This is the post I have been thinking about writing since we first began this blog. I have written it 100 times in my head. Looking back, I probably should have been writing this all along, but I didn’t know where we would be on our journey when this day arrived, My promise to myself when we began this blog was that I would be real and truthful and raw so putting pen to paper before this day arrived somehow seemed dishonest.
So, what is today? Today marks one year since we received Chris’s diagnosis of azoospermia. We have been living with this knowledge for 365 days. It is the day our lives were forever turned upside and nothing would ever be the same. It was the day that our hopes and dreams of having a baby naturally would be no more. It was the day that we were thrown into our unexpected journey. This diagnosis is something that no one ever really thinks about. If a couple is having difficulty conceiving, it is assumed the woman is usually the one with the medical issue. No one ever really thinks that the issue might be with the man, and if they do it is often assumed that it is just low sperm count and that can be corrected. What about NO sperm count? That is not an issue that anyone is prepared for.
At this exact time one year ago, we were planning on beginning our first round of clomid. We had already picked up the clomid, estradiol and prometrium from the pharmacy. We were set to begin in less than a week. My gynecologist had requested Chris get a semen analysis prior to starting the round just as a precaution. I was sitting in the court house when I saw my gynecologists number pop up of my phone. I exited the room and answered the call. I was excited to hear what Chris’s sperm count was and that we would be given the all clear to start our round. Immediately upon answering the phone, I heard my doctor’s voice, which was a little disconcerting because usually her nurse will call with results and information. My doctor is very direct and to the point, which is appreciated, but can sometimes be harsh. She said “We got the results and they are not good. Chris has no sperm. He needs to see Dr. Schrepferman or Dr. Rao and get checked out immediately. Do not start clomid. Let me know what they say.” I stood there stunned. What do you mean NO sperm? How is that possible? Could the lab have messed up? (For THAT story click here). The only words I could muster were “Okay, what are their numbers?”. I quickly wrote down the names and numbers of the doctors and then hung up the phone.

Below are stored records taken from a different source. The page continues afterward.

/-- RS_ENCODE: CW becomes MSG followed by its parity, a codeword; no other byte and no register changes
(41_rs_codec.md R370). -/
def Obligations.RsEncodeWritesTheCodeword : Prop :=
  encode .rsEncode = 0x00000010#32 ∧
  ∀ s : State, s.mem.wf = true → ∃ t : State, exec .rsEncode s = .next t ∧ t = { s with mem := t.mem } ∧
    t.mem.wf = true ∧ s.sameOutside t [.cw] ∧ t.bufBytes .cw = rsEncode (s.bufBytes .msg) ∧
    (∀ p : Nat, p < 48 → t.bufByte .cw p = s.bufByte .msg p) ∧
    (∀ j : Nat, j ≤ 15 → polyValue (t.bufBytes .cw) (gfRepeated alpha j) = 0#8) ∧
    ((∀ p : Nat, p < 48 → s.bufByte .msg p = 0#8) → ∀ p : Nat, p < 64 → t.bufByte .cw p = 0#8) ∧
    ((∀ p : Nat, p < 48 → s.bufByte .msg p = if p = 47 then 1#8 else 0#8) →
      ∀ i : Nat, i < 16 → t.bufByte .cw (48 + i) = rsGenerator.getD (i + 1) 0#8)

/-- RS_SYNDROME: SYN[j] becomes the value of CW's polynomial at alpha^j; no other byte and no register changes; one error
of value v at position p gives v·alpha^(j·(63-p)), so a codeword gives zeros (41_rs_codec.md R371). -/
def Obligations.RsSyndromeWritesTheSyndromes : Prop :=
  encode .rsSyndrome = 0x00000012#32 ∧
  ∀ s : State, s.mem.wf = true → ∃ t : State, exec .rsSyndrome s = .next t ∧ t = { s with mem := t.mem } ∧
    t.mem.wf = true ∧ s.sameOutside t [.syn] ∧
    (∀ j : Nat, j < 16 → t.bufByte .syn j = polyValue (s.bufBytes .cw) (gfRepeated alpha j)) ∧
    ∀ (m : List Byte) (p : Nat) (v : Byte), m.length = 48 → p < 64 →
      s.bufBytes .cw = (rsEncode m).set p (gfAdd ((rsEncode m).getD p 0#8) v) →
      ∀ j : Nat, j < 16 → t.bufByte .syn j = gfProduct v (gfRepeated alpha (j * (63 - p)))

/-- RS_DECODE: SYN receives the syndromes of CW as it was; on success CW, MSG and RS_RESULT receive the decoder's word,
data and count; on failure MSG becomes zeros, CW stays and RS_RESULT gives the reason; nothing else changes
(41_rs_codec.md R372). -/
def Obligations.RsDecodeReportsTheOutcome : Prop :=
  encode .rsDecode = 0x00000011#32 ∧
  ∀ s : State, s.mem.wf = true → ∃ t : State, exec .rsDecode s = .next t ∧
    t = { s with mem := t.mem, rsResult := t.rsResult } ∧ t.mem.wf = true ∧ s.sameOutside t [.cw, .msg, .syn] ∧
    (∀ j : Nat, j < 16 → t.bufByte .syn j = polyValue (s.bufBytes .cw) (gfRepeated alpha j)) ∧
    (∀ (data cw : List Byte) (count : Nat), rsDecode (s.bufBytes .cw) = .success data cw count →
      t.bufBytes .cw = cw ∧ t.bufBytes .msg = data ∧
      t.rsResult = { ok := true, count := BitVec.ofNat 4 count, reason := .none }) ∧
    ∀ reason : FailReason, rsDecode (s.bufBytes .cw) = .uncorrectable reason →
      t.bufBytes .cw = s.bufBytes .cw ∧ t.bufBytes .msg = List.replicate 48 0#8 ∧
      t.rsResult = { ok := false, count := 0#4, reason := reason }

/-- Whatever word is received, a successful decode returns a word that vanishes at all 16 roots, its first 48 bytes as
the data, and as the count the number of bytes changed, at most 8; a failure has a reason other than NONE
(41_rs_codec.md R365, and the length check R362). -/
def Obligations.DecodeSuccessReturnsACodewordAndItsDistance : Prop :=
  ∀ r : List Byte, r.length = 64 →
    (∀ (data cw : List Byte) (count : Nat), rsDecode r = .success data cw count →
      cw.length = 64 ∧ data = cw.take 48 ∧ count ≤ 8 ∧ count = byteDistance cw r ∧
      ∀ j : Nat, j ≤ 15 → polyValue cw (gfRepeated alpha j) = 0#8) ∧
    ∀ reason : FailReason, rsDecode r = .uncorrectable reason → reason ≠ .none

/-- RS_ENCODE followed by RS_DECODE leaves CW and MSG as they were and reports a clean word (41_rs_codec.md R375). -/
def Obligations.EncodeThenDecodeIsClean : Prop :=
  ∀ s : State, s.mem.wf = true → ∃ t u : State, exec .rsEncode s = .next t ∧ exec .rsDecode t = .next u ∧
    u.bufBytes .cw = t.bufBytes .cw ∧ u.bufBytes .msg = s.bufBytes .msg ∧
    u.rsResult = { ok := true, count := 0#4, reason := .none } ∧ ∀ j : Nat, j < 16 → u.bufByte .syn j = 0#8

/-- One corrupted byte, anywhere in the codeword and of any value, is corrected and counted (41_rs_codec.md R366 for a
distance of 1). -/
def Obligations.OneCorruptedByteIsCorrected : Prop :=
  ∀ (m : List Byte) (p : Nat) (v : Byte), m.length = 48 → p < 64 → v ≠ 0#8 →
    rsDecode ((rsEncode m).set p (gfAdd ((rsEncode m).getD p 0#8) v)) = .success m (rsEncode m) 1

/-! ### Interleaver -/

/-- INTERLEAVE transposes CW; twice restores it; a symmetric CW is unchanged; no other byte and no register changes
(42_interleave.md R410). -/
def Obligations.InterleaveTransposesCw : Prop :=
  encode .interleave = 0x00000018#32 ∧
  ∀ s : State, s.mem.wf = true → ∃ t u : State, exec .interleave s = .next t ∧ t = { s with mem := t.mem } ∧
    t.mem.wf = true ∧ s.sameOutside t [.cw] ∧
    (∀ r col : Nat, r < 8 → col < 8 → t.bufByte .cw (8 * col + r) = s.bufByte .cw (8 * r + col)) ∧
    exec .interleave t = .next u ∧ u.bufBytes .cw = s.bufBytes .cw ∧
    ((∀ r col : Nat, r < 8 → col < 8 → s.bufByte .cw (8 * r + col) = s.bufByte .cw (8 * col + r)) →
      t.bufBytes .cw = s.bufBytes .cw)

/-- DEINTERLEAVE transposes CW back, undoes INTERLEAVE, and has the same effect as INTERLEAVE (42_interleave.md R411). -/
def Obligations.DeinterleaveTransposesCwBack : Prop :=
  encode .deinterleave = 0x00000019#32 ∧
  ∀ s : State, s.mem.wf = true → ∃ t : State, exec .deinterleave s = .next t ∧ t = { s with mem := t.mem } ∧
    t.mem.wf = true ∧ s.sameOutside t [.cw] ∧
    (∀ r col : Nat, r < 8 → col < 8 → t.bufByte .cw (8 * r + col) = s.bufByte .cw (8 * col + r)) ∧
    exec .interleave s = .next t ∧
    ∀ u : State, exec .interleave s = .next u → ∃ v : State, exec .deinterleave u = .next v ∧
      v.bufBytes .cw = s.bufBytes .cw

/-! ### Transmit -/

/-- TX_SEND with no transmission active loads TXF with SYNC and the interleaved codeword of MSG and starts the engine
with the increments of SAMPLE_RATE; with one active it only records TX_BUSY (44_modulator.md R520). -/
def Obligations.TxSendStartsTheFrame : Prop :=
  encode .txSend = 0x00000020#32 ∧
  ∀ s : State, s.mem.wf = true →
    (s.tx.active = false → ∃ t : State, exec .txSend s = .next t ∧
      t = { s with
        mem := t.mem,
        tx := { active := true, k := 0, phi := 0#32, sacc := 0, aout := s.tx.aout,
                inc1 := BitVec.ofNat 32 ((2000 * 2 ^ 32 + s.sampleRate.toNat / 2) / s.sampleRate.toNat),
                inc0 := BitVec.ofNat 32 ((1200 * 2 ^ 32 + s.sampleRate.toNat / 2) / s.sampleRate.toNat) } } ∧
      t.mem.wf = true ∧ s.sameOutside t [.txf] ∧ t.bufByte .txf 0 = 0x29#8 ∧ t.bufByte .txf 1 = 0x9F#8 ∧
      ∀ r col : Nat, r < 8 → col < 8 →
        t.bufByte .txf (2 + (8 * col + r)) = (rsEncode (s.bufBytes .msg)).getD (8 * r + col) 0#8) ∧
    (s.tx.active = true → exec .txSend s = .next (s.raiseError .txBusy))

/-- TX_SEND_RAW sends the 64 bytes of CW as they are (44_modulator.md R521). -/
def Obligations.TxSendRawSendsCwAsItIs : Prop :=
  encode .txSendRaw = 0x00000021#32 ∧
  ∀ s : State, s.mem.wf = true →
    (s.tx.active = false → ∃ t : State, exec .txSendRaw s = .next t ∧
      t = { s with
        mem := t.mem,
        tx := { active := true, k := 0, phi := 0#32, sacc := 0, aout := s.tx.aout,
                inc1 := BitVec.ofNat 32 ((2000 * 2 ^ 32 + s.sampleRate.toNat / 2) / s.sampleRate.toNat),
                inc0 := BitVec.ofNat 32 ((1200 * 2 ^ 32 + s.sampleRate.toNat / 2) / s.sampleRate.toNat) } } ∧
      t.mem.wf = true ∧ s.sameOutside t [.txf] ∧ t.bufByte .txf 0 = 0x29#8 ∧ t.bufByte .txf 1 = 0x9F#8 ∧
      ∀ q : Nat, q < 64 → t.bufByte .txf (2 + q) = s.bufByte .cw q) ∧
    (s.tx.active = true → exec .txSendRaw s = .next (s.raiseError .txBusy))

/-- TX_ABORT empties AOUT and ends the transmission, keeping the bit index, the phase and the accumulator and signalling
no event; with none active it has no effect (44_modulator.md R522). -/
def Obligations.TxAbortEmptiesAout : Prop :=
  encode .txAbort = 0x00000022#32 ∧
  ∀ s : State,
    (s.tx.active = true → exec .txAbort s = .next { s with tx := { s.tx with aout := [], active := false } }) ∧
    (s.tx.active = false → exec .txAbort s = .next s)

/-- Sample n of a modulation belongs to symbol floor(600·n / Fs), at every rate of at least 600 Hz
(44_modulator.md R505). -/
def Obligations.SampleBelongsToItsSymbol : Prop :=
  ∀ (f : List Bool) (fs n : Nat), 600 ≤ fs →
    (modStateAt f fs n).k = 600 * n / fs ∧ (modStateAt f fs n).sacc = 600 * n % fs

Shocked doesn’t even begin to describe how I was feeling. I tried to call Chris to tell him the news but he wasn’t able to answer his phone. He texted me to see if we had the results yet and I could tell he was excited to hear. I am not one that is able to keep things from Chris so I sent him a text stating what the doctor had told me. Breaking this news to your husband is something no wife would ever wish to do and it was unfortunate that I had to do it over text. When we both returned home from work and saw each other for the first time since the devastating news we just held each other. I could see a light go out in Chris’s eyes. The only thing in this world that he has ever wanted was to be a father and now that dream was gone.
This day forever changed our lives. In less than one minute, our lives went from being hopeful and looking towards the future to being left in the cold and dark with nothing but each other to keep warm.
Looking back over the past year, we have been through so much and I am proud of who we have become both individually and as a couple. This journey can often break people and tear couples apart. We are lucky to be able to say that this journey has allowed us to learn more about each other and grow together. I believe we are stronger and our marriage is more solid for it. I wish I was able to go back in time and tell myself on this day last year that things were going to get better. It would be amazing if on this one year mark we were already pregnant but alas that is not part of our story.
We have changed so much in the past year and God has definitely thrown some trials our way. Not just relating to infertility, but life in general. Today is more significant than just the day of Chris’s diagnosis. It also marks the beginning of a very dark time in both our lives. “Dark time” doesn’t begin to describe what the period was but right now I cannot think of the right word. Little did we know, Chris’s diagnosis was the first of many trials that we were about to face in a one month time span. A week or so after Chris’s diagnosis, we found out Chris’s grandfather was diagnosed with prostate cancer. In addition, 2 weeks later my grandmother was diagnosed with breast cancer. Then a mere 12 hours after we found out about my grandmother, Chris’s grandmother passed away. We did a lot of growing up real fast. Never has “life” felt more real…the finality of it…the uncertainty of it. We now have a new appreciation for life and after many months of sadness and despair we have emerged together stronger and holding hands. The simple things in life are more enjoyable and we are able to laugh at ourselves more.
We are officially one year into our infertility journey. Hopefully on this day in 2016 I will be trying to write a post while holding our baby or I will be writing while taking a break from setting up the nursery. We never know what tomorrow will bring. We never know what instant or when our lives will change forever. All we can do is make the best of every day we are given and never lose hope that our dreams will one day come true.